(What the task asks) If a line in the listing below includes the string "Prop", pull it out.
*** Opening Working data ***
-- ==== Sys2Proof/Certificates/Slice0/Obligations.lean ====
section
/-! DEFINITION. The statements for the provers: what each command does, family by family, and what every step keeps. -/
open Sys2Proof Sys2Proof.Machine

/-- Where a register access reaches a page, CNT_CLEAR answers with FAULT_CNT 0 and LASTING 0; INT_FORCE sets the INT_STAT bits written, as if their events had occurred; PAGE_LOCK sets LOCK; a running fault window that expires sets FAULT_CNT to 0 and no longer runs. Each clause names what may change beside; every other part of the state and every other register is as before. Forms whose completion it states: cntClear, intForce, pageLock, faultWindowExpire. (R30, R33, R34) -/
def Obligations.PageHeaderCommands : Prop :=
  (∀ (s : State) (src : Src) (page : PageNo), Reaches s src (rk page.val Reg.PAGE_CTRL) → 
    Answers (.cntClear src page) s fun t => fld t (rk page.val Reg.FAULT_CNT) 15 0 = 0 ∧ rbit t (rk page.val Reg.PAGE_STAT) 31 = false ∧ t.wins.contains page.val = false ∧ t = { s with out := t.out, regs := t.regs, parBad := t.parBad, wins := t.wins, quay := { s.quay with queues := t.quay.queues, doms := t.quay.doms, domRR := t.quay.domRR, ctxs := t.quay.ctxs, msix := t.quay.msix }, units := { s.units with cipher := t.units.cipher, hash := t.units.hash, arc := t.units.arc }, kerb := { s.kerb with reports := t.kerb.reports }, fnt := { s.fnt with begun := t.fnt.begun, state := t.fnt.state, tries := t.fnt.tries, settled := t.fnt.settled, katOk := t.fnt.katOk, xorEn := t.fnt.xorEn, vnEn := t.fnt.vnEn, hClaim := t.fnt.hClaim, streams := t.fnt.streams, passed := t.fnt.passed, noCredit := t.fnt.noCredit, absorbed := t.fnt.absorbed, credit := t.fnt.credit, seed := t.fnt.seed, swTurn := t.fnt.swTurn, int := t.fnt.int, sw := t.fnt.sw, katBusy := t.fnt.katBusy, draws := t.fnt.draws, part := t.fnt.part, got := t.fnt.got, rng := t.fnt.rng, rngDone := t.fnt.rngDone, rngDead := t.fnt.rngDead, intRun := t.fnt.intRun }, xing := { s.xing with mirror := t.xing.mirror, sess := t.xing.sess } } ∧ OtherRegs s t [Reg.QUAY_RPL_HITS, Reg.RBT_LATE, Reg.COMP_AUTH_FAIL, Reg.COMP_DONE] [Reg.PAGE_STAT, Reg.INT_STAT, Reg.ERR_SYND, Reg.ERR_ADDR, Reg.FAULT_CNT, Reg.QUAY_LINK_STAT] []) ∧
  (∀ (s : State) (src : Src) (page : PageNo) (v : BitVec 32), Reaches s src (rk page.val Reg.INT_FORCE) → 
    Answers (.intForce src page v) s fun t => reg t (rk page.val Reg.INT_STAT) = reg s (rk page.val Reg.INT_STAT) ||| v ∧ t = { s with out := t.out, regs := t.regs, parBad := t.parBad, quay := { s.quay with msix := t.quay.msix } } ∧ OtherRegs s t [] [Reg.INT_STAT, Reg.ERR_SYND, Reg.ERR_ADDR] []) ∧
  (∀ (s : State) (src : Src) (page : PageNo), Reaches s src (rk page.val Reg.PAGE_LOCK) → 
    Answers (.pageLock src page) s fun t => rbit t (rk page.val Reg.PAGE_LOCK) 0 = true ∧ t = { s with out := t.out, regs := t.regs, parBad := t.parBad, quay := { s.quay with msix := t.quay.msix }, units := { s.units with devLock := t.units.devLock } } ∧ OtherRegs s t [] [Reg.INT_STAT, Reg.ERR_SYND, Reg.ERR_ADDR, Reg.PAGE_LOCK] []) ∧
  (∀ (s : State) (page : PageNo), s.wins.contains page.val = true → pageOn s page.val = true → 
    Answers (.faultWindowExpire page) s fun t => fld t (rk page.val Reg.FAULT_CNT) 15 0 = 0 ∧ t.wins.contains page.val = false ∧ t = { s with regs := t.regs, parBad := t.parBad, wins := t.wins } ∧ OtherRegs s t [] [Reg.FAULT_CNT] [])

/-- An access by a port or a core that reaches its page acts so. A 4-byte write of a register that is only stored (its write starts no command) leaves the value its fields' access types give, ERR_SYND and PAR_STAT as their VALID bits clear them; a write of 8 bytes is the write of the low word at the lower address, then of the high word. A write of fewer than 4 bytes within a word leaves every register but those that record it, and sets CODE 0x01 with the offset where VALID was 0. A read of 1 to 4 bytes within a register that shows its value returns those bytes and clears its RC fields among them, whatever its parity; where its parity is bad, that is recorded first. A write whose Seal check fails at its register is discarded, counted as a fault of the page and reported to the Kerb. A write that does not reach its page leaves the device as dropped says: a port that the page filter denies is recorded, and nothing else happens. A 4-byte write of BAR2 or BAR4 at a doorbell, or at a field of the MSI-X table, is the doorbell or the table write itself, and a read of BAR2 by the owner, or of BAR4, returns the word there. A scrub that finds one register bad leaves its value, sets PAR_STAT.VALID with the register number where it was 0, and counts it once. Each clause names what may change beside; every other part of the state and every other register is as before. Forms whose completion it states: registerWrite, rcFieldRead, parityScrub. (R9, R10, R11, R22, R25, R30, R32, R38, R39, R40, R45, R48) -/
def Obligations.RegisterAccesses : Prop :=
  (∀ (s : State) (src : Src) (key : Nat) (v : BitVec 64), Reaches s src key → key % 4 = 0 → key % 0x1000 ≠ Reg.PAGE_CTRL → key % 0x1000 ≠ Reg.INT_FORCE → key % 0x1000 ≠ Reg.PAGE_LOCK → (writeLow s src key (v.truncate 32) <|> writeMid s src key (v.truncate 32) <|> writeHigh s src key (v.truncate 32)) = none → (fieldsAt (key / 0x1000) (key % 0x1000)).isEmpty = false → 
    Answers (.registerWrite src key { size := 4 } v) s fun t => reg t key = headerClears (key % 0x1000) (v.truncate 32) (wordAfter (fieldsAt (key / 0x1000) (key % 0x1000)) (pageLocked s (key / 0x1000) (key % 0x1000)) (reg s key) (v.truncate 32)) ∧ t = { s with out := t.out, regs := t.regs, parBad := t.parBad, quay := { s.quay with msix := t.quay.msix } } ∧ OtherRegs s t [key] [Reg.INT_STAT, Reg.ERR_SYND, Reg.ERR_ADDR] []) ∧
  (∀ (s : State) (src : Src) (key : Nat) (v : BitVec 64), AtPages src → key % 4 = 0 → key + 8 ≤ 0x100000 → 
    Answers (.registerWrite src key { size := 8 } v) s fun t => t = writeReg (writeReg s src key (v.truncate 32)) src (key + 4) ((v >>> 32).truncate 32)) ∧
  (∀ (s : State) (src : Src) (a n : Nat) (v : BitVec 64), Reaches s src a → a < 0x50000 → 0 < n → n < 4 → a % 4 + n ≤ 4 → pageOn s (a / 0x1000) = true → rbit s (rk (a / 0x1000) Reg.ERR_SYND) 23 = false → 
    Answers (.registerWrite src a { size := n } v) s fun t => fld t (rk (a / 0x1000) Reg.ERR_SYND) 31 24 = 0x01 ∧ fld t (rk (a / 0x1000) Reg.ERR_SYND) 21 16 = masterOf src % 64 ∧ rbit t (rk (a / 0x1000) Reg.ERR_SYND) 23 = true ∧ reg t (rk (a / 0x1000) Reg.ERR_ADDR) = BitVec.ofNat 32 (a % 0x1000) ∧ t = { s with out := t.out, regs := t.regs, parBad := t.parBad, quay := { s.quay with msix := t.quay.msix } } ∧ OtherRegs s t [] [Reg.INT_STAT, Reg.ERR_SYND, Reg.ERR_ADDR] []) ∧
  (∀ (s : State) (src : Src) (key : Nat) (v : BitVec 64) (h : Hit), Reaches s src key → key % 4 = 0 → key < 0x50000 → AtPages src → h.beat = 0 → (sealPass (accessPage src) (key / 0x1000) none 0 (toLe 4 (BitVec.ofNat 32 v.toNat).toNat) (some h)).2 = false → 
    Answers (.registerWrite src key { size := 4, hit := some h } v) s fun t => t = sealFault s (key / 0x1000)) ∧
  (∀ (s : State) (src : Src) (key n : Nat) (v : BitVec 64), AtPages src → 0 < n → n ≤ 4 → key % 4 + n ≤ 4 → key < 0x100000 → pageReaches s src (key / 0x1000) (key % 0x1000) = false → 
    Answers (.registerWrite src key { size := n } v) s fun t => t = dropped s src (key / 0x1000) (key % 0x1000)) ∧
  (∀ (s : State) (fn : FnNo) (q : QueueNo) (v : BitVec 64), bar2Open s fn.val = true → qFunc (queueAt s q.val) = fn.val → 
    Answers (.registerWrite (.bar2 fn) (0x40 * q.val) { size := 4 } v) s fun t => t = sqTailDb s fn.val q.val (v.truncate 32) ∧ t.mem = s.mem) ∧
  (∀ (s : State) (fn : FnNo) (e : Fin 2048) (v : BitVec 64), 
    Answers (.registerWrite (.bar4 fn) (16 * e.val + 8) { size := 4 } v) s fun t => t = msixWrite s fn.val (.data e) (v.truncate 32) ∧ t.mem = s.mem) ∧
  (∀ (s : State) (src : Src) (key b n : Nat) (par : Bool), Reaches s src key → key % 4 = 0 → 0 < n → b + n ≤ 4 → answers s src = true → readEffect (parityMet s src key par) src key = none → freeWidth key = none → 
    Answers (.rcFieldRead src (key + b) ⟨n, par, none⟩) s fun t => t = emit (rcClear (parityMet s src key par) key b n) (.readData src (sl (toLe 4 (view (parityMet s src key par) key)) b n))) ∧
  (∀ (s : State) (c : CoreNo), domOn s 0 = true → 
    Answers (.rcFieldRead (.core c) Reg.CHECKPOINT_REFUSED ⟨4, false, none⟩) s fun t => t.out = .readData (.core c) (toLe 4 (reg s Reg.CHECKPOINT_REFUSED).toNat) :: s.out ∧ reg t Reg.CHECKPOINT_REFUSED = 0 ∧ t = { s with out := t.out, regs := t.regs, parBad := t.parBad } ∧ OtherRegs s t [Reg.CHECKPOINT_REFUSED] [] []) ∧
  (∀ (s : State) (fn : FnNo) (q : QueueNo) (off : Nat) (par : Bool), off < 0x40 → off % 4 = 0 → bar2Open s fn.val = true → qFunc (queueAt s q.val) = fn.val → 
    Answers (.rcFieldRead (.bar2 fn) (0x40 * q.val + off) ⟨4, par, none⟩) s fun t => t = emit s (.readData (.bar2 fn) (toLe 4 (bar2Word s q.val off)))) ∧
  (∀ (s : State) (fn : FnNo) (a : Nat) (par : Bool), a < 0x10000 → a % 4 = 0 → linkUp s (fnPort fn.val) = true → 
    Answers (.rcFieldRead (.bar4 fn) a ⟨4, par, none⟩) s fun t => t = emit s (.readData (.bar4 fn) (toLe 4 (readBar4 s fn.val a)))) ∧
  (∀ (s : State) (key : Nat), regThere s key = true → tfind s.parBad key ≠ some (view s key) → key % 0x1000 ≥ 0x40 → key < 0x50000 → rbit s (rk (key / 0x1000) Reg.PAR_STAT) 31 = false → 
    Answers (.parityScrub [key]) s fun t => reg t key = reg s key ∧ tfind t.parBad key = some (view s key) ∧ rbit t (rk (key / 0x1000) Reg.PAR_STAT) 31 = true ∧ fld t (rk (key / 0x1000) Reg.PAR_STAT) 9 0 = key % 0x1000 / 4 ∧ t = { s with out := t.out, regs := t.regs, parBad := t.parBad, wins := t.wins, quay := { s.quay with msix := t.quay.msix }, kerb := { s.kerb with reports := t.kerb.reports }, fnt := { s.fnt with state := t.fnt.state, absorbed := t.fnt.absorbed, credit := t.fnt.credit, seed := t.fnt.seed, int := t.fnt.int, sw := t.fnt.sw, katBusy := t.fnt.katBusy, part := t.fnt.part, rngDead := t.fnt.rngDead } } ∧ OtherRegs s t [] [Reg.PAGE_STAT, Reg.INT_STAT, Reg.PAR_STAT, Reg.FAULT_CNT] []) ∧
  (∀ (s : State) (l : List Nat), ∀ key ∈ l, tfind s.parBad key = some (view s key) → 
    Answers (.parityScrub l) s fun t => t = s)

/-- A doorbell written by the owning function of an ENABLED queue with a value in range sets the SQ tail, or the CQ head, to the value; out of range, or past the entries written, it changes no index and sets DB_ERR. Written while the queue is not ENABLED, or before READY, with the link down or by a function that does not exist, it changes nothing; by a function that does not own the queue it is recorded with CODE 0x11 where VALID was 0 and changes no queue. Each clause names what may change beside; every other part of the state and every other register is as before. Forms whose completion it states: sqTailDb, cqHeadDb. (R48, R49, R50, R52) -/
def Obligations.Doorbells : Prop :=
  (∀ (s : State) (fn : FnNo) (q : QueueNo) (v : BitVec 32), bar2Open s fn.val = true → qFunc (queueAt s q.val) = fn.val → (queueAt s q.val).state = .enabled → wbits v 15 0 < sqSize (queueAt s q.val) → 
    Answers (.sqTailDb fn q v) s fun t => queueAt t q.val = { queueAt s q.val with sqTail := wbits v 15 0 } ∧ t = { s with out := t.out, regs := t.regs, parBad := t.parBad, quay := { s.quay with queues := t.quay.queues, msix := t.quay.msix } } ∧ OtherRegs s t [] [Reg.INT_STAT, Reg.ERR_SYND, Reg.ERR_ADDR] []) ∧
  (∀ (s : State) (fn : FnNo) (q : QueueNo) (v : BitVec 32), bar2Open s fn.val = true → qFunc (queueAt s q.val) = fn.val → (queueAt s q.val).state = .enabled → sqSize (queueAt s q.val) ≤ wbits v 15 0 → 
    Answers (.sqTailDb fn q v) s fun t => queueAt t q.val = { queueAt s q.val with dbErr := true } ∧ t = { s with out := t.out, regs := t.regs, parBad := t.parBad, quay := { s.quay with queues := t.quay.queues, msix := t.quay.msix } } ∧ OtherRegs s t [] [Reg.INT_STAT, Reg.ERR_SYND, Reg.ERR_ADDR] []) ∧
  (∀ (s : State) (fn : FnNo) (q : QueueNo) (v : BitVec 32), bar2Open s fn.val = true → qFunc (queueAt s q.val) = fn.val → (queueAt s q.val).state = .enabled → wbits v 15 0 < cqSize (queueAt s q.val) → ringFwd (cqSize (queueAt s q.val)) (queueAt s q.val).cqHead (wbits v 15 0) ≤ ringFwd (cqSize (queueAt s q.val)) (queueAt s q.val).cqHead (queueAt s q.val).cqTail → 
    Answers (.cqHeadDb fn q v) s fun t => queueAt t q.val = { queueAt s q.val with cqHead := wbits v 15 0 } ∧ t = { s with out := t.out, regs := t.regs, parBad := t.parBad, quay := { s.quay with queues := t.quay.queues, msix := t.quay.msix } } ∧ OtherRegs s t [] [Reg.INT_STAT, Reg.ERR_SYND, Reg.ERR_ADDR] []) ∧
  (∀ (s : State) (fn : FnNo) (q : QueueNo) (v : BitVec 32), bar2Open s fn.val = true → qFunc (queueAt s q.val) = fn.val → (queueAt s q.val).state = .enabled → ¬ (wbits v 15 0 < cqSize (queueAt s q.val) ∧ ringFwd (cqSize (queueAt s q.val)) (queueAt s q.val).cqHead (wbits v 15 0) ≤ ringFwd (cqSize (queueAt s q.val)) (queueAt s q.val).cqHead (queueAt s q.val).cqTail) → 
    Answers (.cqHeadDb fn q v) s fun t => queueAt t q.val = { queueAt s q.val with dbErr := true } ∧ t = { s with out := t.out, regs := t.regs, parBad := t.parBad, quay := { s.quay with queues := t.quay.queues, msix := t.quay.msix } } ∧ OtherRegs s t [] [Reg.INT_STAT, Reg.ERR_SYND, Reg.ERR_ADDR] []) ∧
  (∀ (s : State) (fn : FnNo) (q : QueueNo) (v : BitVec 32), bar2Open s fn.val = false ∨ (qFunc (queueAt s q.val) = fn.val ∧ (queueAt s q.val).state ≠ .enabled) → 
    Answers (.sqTailDb fn q v) s fun t => t = s) ∧
  (∀ (s : State) (fn : FnNo) (q : QueueNo) (v : BitVec 32), bar2Open s fn.val = true → qFunc (queueAt s q.val) ≠ fn.val → pageOn s 0x0A = true → rbit s (rk 0x0A Reg.ERR_SYND) 23 = false → 
    Answers (.sqTailDb fn q v) s fun t => fld t (rk 0x0A Reg.ERR_SYND) 31 24 = 0x11 ∧ fld t (rk 0x0A Reg.ERR_SYND) 15 0 = fn.val ∧ reg t (rk 0x0A Reg.ERR_ADDR) = BitVec.ofNat 32 (0x40 * q.val + 0) ∧ t.quay.queues = s.quay.queues ∧ t = { s with out := t.out, regs := t.regs, parBad := t.parBad, quay := { s.quay with queues := t.quay.queues, msix := t.quay.msix } } ∧ OtherRegs s t [] [Reg.INT_STAT, Reg.ERR_SYND, Reg.ERR_ADDR] []) ∧
  (∀ (s : State) (fn : FnNo) (q : QueueNo) (v : BitVec 32), bar2Open s fn.val = false ∨ (qFunc (queueAt s q.val) = fn.val ∧ (queueAt s q.val).state ≠ .enabled) → 
    Answers (.cqHeadDb fn q v) s fun t => t = s) ∧
  (∀ (s : State) (fn : FnNo) (q : QueueNo) (v : BitVec 32), bar2Open s fn.val = true → qFunc (queueAt s q.val) ≠ fn.val → pageOn s 0x0A = true → rbit s (rk 0x0A Reg.ERR_SYND) 23 = false → 
    Answers (.cqHeadDb fn q v) s fun t => fld t (rk 0x0A Reg.ERR_SYND) 31 24 = 0x11 ∧ fld t (rk 0x0A Reg.ERR_SYND) 15 0 = fn.val ∧ reg t (rk 0x0A Reg.ERR_ADDR) = BitVec.ofNat 32 (0x40 * q.val + 4) ∧ t.quay.queues = s.quay.queues ∧ t = { s with out := t.out, regs := t.regs, parBad := t.parBad, quay := { s.quay with queues := t.quay.queues, msix := t.quay.msix } } ∧ OtherRegs s t [] [Reg.INT_STAT, Reg.ERR_SYND, Reg.ERR_ADDR] [])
*** Closing Working data ***
(Answer)
def Obligations.PageHeaderCommands : Prop :=
def Obligations.RegisterAccesses : Prop :=
def Obligations.Doorbells : Prop :=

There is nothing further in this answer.